Beginning at the line that includes "theorem fieldData_wordOfCmd (c", return each line exactly through the end of the listing, and no line before it.

========================

/-- The step with other unspecified bytes. -/
theorem Inv.step_reseed : Reseeds Machine.step s k := by
  cases hinbox : s.inbox with
  | nil => exact ⟨s, k, step_idle hinbox, step_idle (s := { s with resets := k }) hinbox⟩
  | cons e rest =>
    obtain ⟨t, m, ht, ht'⟩ := (h.of_registers (t := s.setInbox rest) rfl).deliver_reseed k e
    exact ⟨t, m, (step_event hinbox).trans ht, (step_event (s := { s with resets := k }) hinbox).trans ht'⟩

end

/-- Settles O56, by `Inv.step_reseed`: what a step reads of the line buffers has been written. -/
theorem unspecifiedLineBytesCannotBeObserved : Obligations.UnspecifiedLineBytesCannotBeObserved :=
  fun _ k h => h.step_reseed k

end Sys2Proof
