-- ==== Sys2Proof/Laws/Encoding.lean ====
section
/-! SUPPORT. The fields of a command word: reading back what was written, and which opcodes decode. -/

namespace Sys2Proof

/-- The fields read from the word of three fields are those fields. -/
@[simp] theorem cmdOfWord_wordOfCmd (c : Cmd) : cmdOfWord (wordOfCmd c) = c := by
  obtain ⟨o, a, d⟩ := c
  simp only [cmdOfWord, wordOfCmd, fieldOp, fieldAddr, fieldData, Cmd.mk.injEq]
  refine ⟨?_, ?_, ?_⟩ <;> ext i hi <;> simp <;> (try grind)

@[simp] theorem fieldOp_wordOfCmd (c : Cmd) : fieldOp (wordOfCmd c) = c.op :=
  congrArg Cmd.op (cmdOfWord_wordOfCmd c)

@[simp] theorem fieldAddr_wordOfCmd (c : Cmd) : fieldAddr (wordOfCmd c) = c.addr :=
  congrArg Cmd.addr (cmdOfWord_wordOfCmd c)

@[simp] theorem fieldData_wordOfCmd (c : Cmd) : fieldData (wordOfCmd c) = c.data :=
  congrArg Cmd.data (cmdOfWord_wordOfCmd c)

/-- Decoding a word made from three fields is decoding the fields. -/
theorem decode_wordOfCmd (c : Cmd) : decode (wordOfCmd c) = decodeCmd c := by
  rw [decode, cmdOfWord_wordOfCmd]

/-- Writing back the fields read from a word gives the word. -/
theorem wordOfCmd_cmdOfWord (w : CmdWord) : wordOfCmd (cmdOfWord w) = w := by
  ext i hi
  simp only [cmdOfWord, wordOfCmd, fieldOp, fieldAddr, fieldData]
  simp
  grind

/-- The fields are well formed exactly when they decode to a command. -/
theorem wellFormed_iff_decodes (c : Cmd) : c.wellFormed = true ↔ ∃ i, decodeCmd c = .instr i := by
  obtain ⟨o, a, d⟩ := c
  simp only [Cmd.wellFormed, decodeCmd, opReset, opWbWrite, opWbRead, opSpiExchange]
  by_cases h1 : o = 1#3
  · simp [h1]
  by_cases h2 : o = 2#3
  · simp [h2]
  by_cases h3 : o = 3#3
  · simp [h3]
  by_cases h4 : o = 4#3
  · simp [h4]
  simp [h1, h2, h3, h4]

end Sys2Proof
end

========================

**RESULT OF THE EXERCISE**:
@[simp] theorem fieldData_wordOfCmd (c : Cmd) : fieldData (wordOfCmd c) = c.data :=
  congrArg Cmd.data (cmdOfWord_wordOfCmd c)

/-- Decoding a word made from three fields is decoding the fields. -/
theorem decode_wordOfCmd (c : Cmd) : decode (wordOfCmd c) = decodeCmd c := by
  rw [decode, cmdOfWord_wordOfCmd]

/-- Writing back the fields read from a word gives the word. -/
theorem wordOfCmd_cmdOfWord (w : CmdWord) : wordOfCmd (cmdOfWord w) = w := by
  ext i hi
  simp only [cmdOfWord, wordOfCmd, fieldOp, fieldAddr, fieldData]
  simp
  grind

/-- The fields are well formed exactly when they decode to a command. -/
theorem wellFormed_iff_decodes (c : Cmd) : c.wellFormed = true ↔ ∃ i, decodeCmd c = .instr i := by
  obtain ⟨o, a, d⟩ := c
  simp only [Cmd.wellFormed, decodeCmd, opReset, opWbWrite, opWbRead, opSpiExchange]
  by_cases h1 : o = 1#3
  · simp [h1]
  by_cases h2 : o = 2#3
  · simp [h2]
  by_cases h3 : o = 3#3
  · simp [h3]
  by_cases h4 : o = 4#3
  · simp [h4]
  simp [h1, h2, h3, h4]

end Sys2Proof
end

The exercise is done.